Но Томаж никогда не думал об этом. Томаж отличался от всех, кого я встречал до и после, своим живым беспокойством в глазах, энергичной и неукротимой болтливостью и невероятной, детской верой. Богатство, которое не хотело или не могло себя обуздать, ограничить. Характер, который не имел ни потребности, ни возможности стать хоть немного более трезвым, однако оставался всегда рассудительным, таким же, как и при первой встрече. А санитару он сказал, что он из Триеста, потому что откуда бы норвежскому парню знать про Сечовлье! Разве не так? И хотя ему около пятидесяти, он улыбается и вытягивает руки по швам как ребенок, которому пообещали, что он скоро поправится, если будет хорошо себя вести.

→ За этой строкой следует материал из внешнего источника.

-- ==== Sys2Proof/Machine/Memory.lean ====
section
/-! DEFINITION. Memory accesses of a context: alignment and checks (R196, R116, R410), the translation stores (R120, R121,
R123), loads (R164, R197 to R199), stores, and what an access waits for (R388, R390); with the slot-0 accesses LD, LDS, ST,
LDFE, STFE and PLD (R197 to R203). -/

namespace Sys2Proof.Machine

/-! ## What earlier accesses hold back -/

/-- Whether an LDA of an earlier bundle of the context has not landed: every later access waits for it (R388). -/
def State.ldaHolds (s : State) : Bool :=
  decide (s.me.cycle < s.cur.ldaVis) ||
  s.reads.any (fun r => decide (r.id < s.cur.base) && r.core == s.cur.core && r.ctx == s.cur.ctx && r.acquire)

def State.afterLda (s : State) : Try Unit := must (!s.ldaHolds) (.block 9)

/-- The attempt of a slot that accesses memory or starts an engine: it waits for the context's LDAs, and of several blocks the lowest
code stands (R160, R388). -/
def accessRun (gd : Guard) (fx : State → FalseFx) (body : State → Try State) (s : State) : Out :=
  slotRun gd fx (fun s => both s.afterLda (body s)) s

/-- Whether every read of the context in earlier bundles has been performed, atomics with it (R390). -/
def State.readsDone (s : State) : Bool :=
  decide (s.cur.readVis ≤ s.me.cycle) &&
  !s.reads.any (fun r => decide (r.id < s.cur.base) && r.core == s.cur.core && r.ctx == s.cur.ctx &&
    (match r.kind with | .sysr _ => false | _ => true)) &&
  !s.atoms.any (fun a => decide (a.id < s.cur.base) && a.core == s.cur.core && a.ctx == s.cur.ctx && a.stage != .replied)

/-- Whether scope S waits for application on every die (R390). -/
def scopeWide : Scope → Bool
  | .core => false
  | .clu => false
  | .die => false
  | .dev => true
  | .sys => true

/-- Whether every write of the context in earlier bundles is performed at a scope. `wide` is R390's last column: every die has
applied the write, and its home has performed it, so that no agent of the scope reads an older one (R370). -/
def State.writesDone (s : State) (wide : Bool) : Bool :=
  !s.writes.any (fun w => decide (w.id < s.cur.base) && w.ofCtx && w.core == s.cur.core && w.ctx == s.cur.ctx &&
    (!w.acked || (wide && !w.everywhere)))

/-- The wait of a release at a scope (R388, R391). -/
def State.drained (s : State) (wide : Bool) : Bool := s.readsDone && s.writesDone wide

/-! ## Translation stores (R120, R121, R123) -/

def StoreEntry.covers (e : StoreEntry) (part va : Nat) : Bool :=
  e.part == part && decide (e.base ≤ va) && decide (va < e.base + e.size)

/-- Whether an address needs no walk: it lies in the aperture or a range entry, or a store holds its page. -/
def State.held (s : State) (core va : Nat) : Bool :=
  let p := s.partOf core
  inAperture va || ((s.part p).rangeAt va).isSome ||
  (tget [] s.fronts (clusterOf core)).any (fun e => e.covers p va) ||
  (s.die (dieOf core)).store.any (fun e => e.covers p va)

/-- The addresses of an access at which a page begins, with its first. -/
def pageStarts (va n : Nat) : List Nat :=
  va :: (List.range ((va + n - 1) / 4096 - va / 4096)).map (fun i => (va / 4096 + i + 1) * 4096)

/-- An entry joins a store of n entries; a full store gives up one that is not architected (R120). -/
def fillStore (n free : Nat) (l : List StoreEntry) (e : StoreEntry) : List StoreEntry :=
  if l.length < n then l ++ [e] else l.eraseIdx (free % l.length) ++ [e]

/-- The front store of a cluster is filled. -/
def State.fillFront (s : State) (cluster : Nat) (e : StoreEntry) : State :=
  { s with freeCount := s.freeCount + 1,
           fronts := tmod [] s.fronts cluster (fun l => fillStore 256 (Config.freeWord s.freeCount).toNat l e) }

/-- Whether two misses have one key. -/
def Miss.same (a b : Miss) : Bool := a.part == b.part && a.key == b.key

/-- A miss joins the entry of its key, takes a new one, or waits at its front store while the table is full (R121). A requester that
looks up again while it waits is there already. -/
def Die.note (x : Die) (m : Miss) : Die :=
  match x.misses.find? (fun e => e.2.same m) with
  | some e =>
    { x with misses := tput x.misses e.1 { e.2 with reqs := e.2.reqs ++ m.reqs.filter (fun i => !e.2.reqs.contains i) } }
  | none =>
    if x.atFront.any (fun q => q.same m && q.reqs == m.reqs) then x
    else if x.misses.length < 1024 then { x with misses := tput x.misses x.nextMiss m, nextMiss := x.nextMiss + 1 }
    else { x with atFront := x.atFront ++ [m] }

/-- One page of an access is looked up: in the front store of its cluster, then in its die's store, ranges before pages, each of which
fills the front store; a miss goes to the miss table of the die (R120, R121). -/
def State.lookPage (s : State) (core : Nat) (req : Option Nat) (va : Nat) : State :=
  let p := s.partOf core
  let cl := clusterOf core
  if inAperture va || (tget [] s.fronts cl).any (fun e => e.covers p va) then s
  else match (s.part p).rangeAt va, (s.die (dieOf core)).store.find? (fun e => e.covers p va) with
    | some r, _ => s.fillFront cl { part := p, base := r.base, size := r.limit - r.base }
    | none, some e => s.fillFront cl e
    | none, none =>
      s.modDie (dieOf core) (fun x => x.note { part := p, key := va / 4096, cluster := cl, started := false, reqs := req.toList })

/-- The stores are looked up for every page of an access of a core, for the request that will wait on a miss. -/
def State.lookSpan (s : State) (core : Nat) (req : Option Nat) (va n : Nat) : State :=
  (pageStarts va n).foldl (fun s a => s.lookPage core req a) s

/-- The same for the core in focus. -/
def State.lookUp (s : State) (req : Option Nat) (va n : Nat) : State := s.lookSpan s.cur.core req va n

/-- In deterministic mode a bundle whose access misses raises OVERRUN, before anything that its walk would find (R123, R175). -/
def State.noMiss (s : State) (va n : Nat) : Try Unit :=
  must (!s.det s.cur.core || (pageStarts va n).all (fun a => decide (2 ^ 56 ≤ a) || s.held s.cur.core a)) (.raise .overrun 0 0)

/-! ## Checks of an access (R196, R116, R117, R410) -/

/-- An access of the context in focus. -/
def State.accessOf (s : State) (k : AKind) (m : Mask) : Access :=
  { part := s.partOf s.cur.core, cores := s.launchCores s.cur.core, own := s.cur.core, kind := k, copy := false, mask := m,
    egress := [] }

def aligned (va : Word) (n : Nat) : Try Unit := must (va.toNat % n == 0) (.raise .misalign 0 va)

/-- The first byte of an own-slice access that lies outside the ranges of the open phase (R410). -/
def State.escapes (s : State) (write : Bool) : List Hit → Nat → Option Nat
  | [], _ => none
  | h :: hs, i =>
    match s.myCore.phase, s.imageOf s.cur.core, regionOf h.pa with
    | some ph, some img, .slice c off =>
      if c = s.cur.core && !phaseCovers img ph 0 s.cur.ctx write off then some i else s.escapes write hs (i + 1)
    | _, _, _ => s.escapes write hs (i + 1)

/-- Whether a load or store of the own slice comes too soon, since it is performed as it issues (R372): a write to the bytes that the
core's die has applied could not yet be performed there (R474), or an atomic of the context in an earlier bundle has not been served
(R369; log entry 42). -/
def State.overdue (s : State) (hs : List Hit) : Bool :=
  let mine := (hs.map (·.pa)).filter (fun a => sliceOf a == some s.cur.core)
  s.mustWait (s.die (dieOf s.cur.core)).clk mine || s.atomOpen s.cur.base s.cur.core s.cur.ctx mine

/-- The checks of an access of n bytes, after its alignment: the bytes with their addresses, or the trap. An access of the own slice that
comes too soon is held in a stall cycle. -/
def State.span (s : State) (k : AKind) (va : Word) (n : Nat) (m : Mask) : Try (List Hit) :=
  match s.checkSpan (s.accessOf k m) va.toNat n with
  | .error (c, a) => .error (.raise c 0 a)
  | .ok hs =>
    match (if k = .atomic then none else s.escapes (k == .write) hs 0) with
    | some i => .error (.raise .phaseEscape 0 (va + BitVec.ofNat 64 i))
    | none => if k != .atomic && s.overdue hs then .error .stall else .ok hs

/-- Whether every byte lies in the own slice. -/
def State.ownBytes (s : State) (hs : List Hit) : Bool := hs.all (fun h => sliceOf h.pa == some s.cur.core)

/-- Whether an address lies in the own slice, as a false guard must tell (R349). -/
def State.ownAddr (s : State) (va : Word) : Bool :=
  inAperture va.toNat &&
  match aperture (s.launchCores s.cur.core) s.cur.core va.toNat with
  | .ok pa => sliceOf pa == some s.cur.core
  | .error _ => false

/-- The value of a register or latch operand as a false guard's address sees it. -/
def State.peekOpnd (s : State) (o : Opnd) : Word :=
  match o with
  | .reg n => (s.me.sreg n.toNat).val
  | .latch j => (s.me.latch s.cur.slot j.toNat).val.setWidth 64
  | _ => 0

Целыми днями он лежит у окна, из щелей между досками верхней койки вылезает солома и падает на его одеяло. Лежит он все время на спине, пальцами стряхивает прелую солому и из-за досок над головой и разбухшего тела чувствует себя как в ящике. В соседнем отсеке такие гнойные флегмоны под одеялами, и в воздухе столько заразы, что кажется, словно разлагаются гора и лес, и гниет само сердце равнины. И все равно его глаза видят кристаллы родных солончаков, и когда он говорит о триестском Канале, о Биржевой площади, о площади Понте Росо, одним глазом даже щурится, как рыбак, когда он смотрит на облака, освещенные солнцем. Он рад, что я согласился играть в его игру, и вне себя от радости из-за неожиданного посещения; я же не могу понять, догадывается ли Томаж, насколько он беспечен в ядовитой атмосфере, насколько он выбивается из нее, словно без компаса в бескрайнем море. А он и впрямь таков. Раскрывается и треплет себя по раздутому от водянки телу, в шутку сравнивает себя с беременной женщиной, и говорит, мол все опадет, а потом снова прикрывает разбухшее тело, и все это время в его глазах трепещет белый флажок, появившийся в долине.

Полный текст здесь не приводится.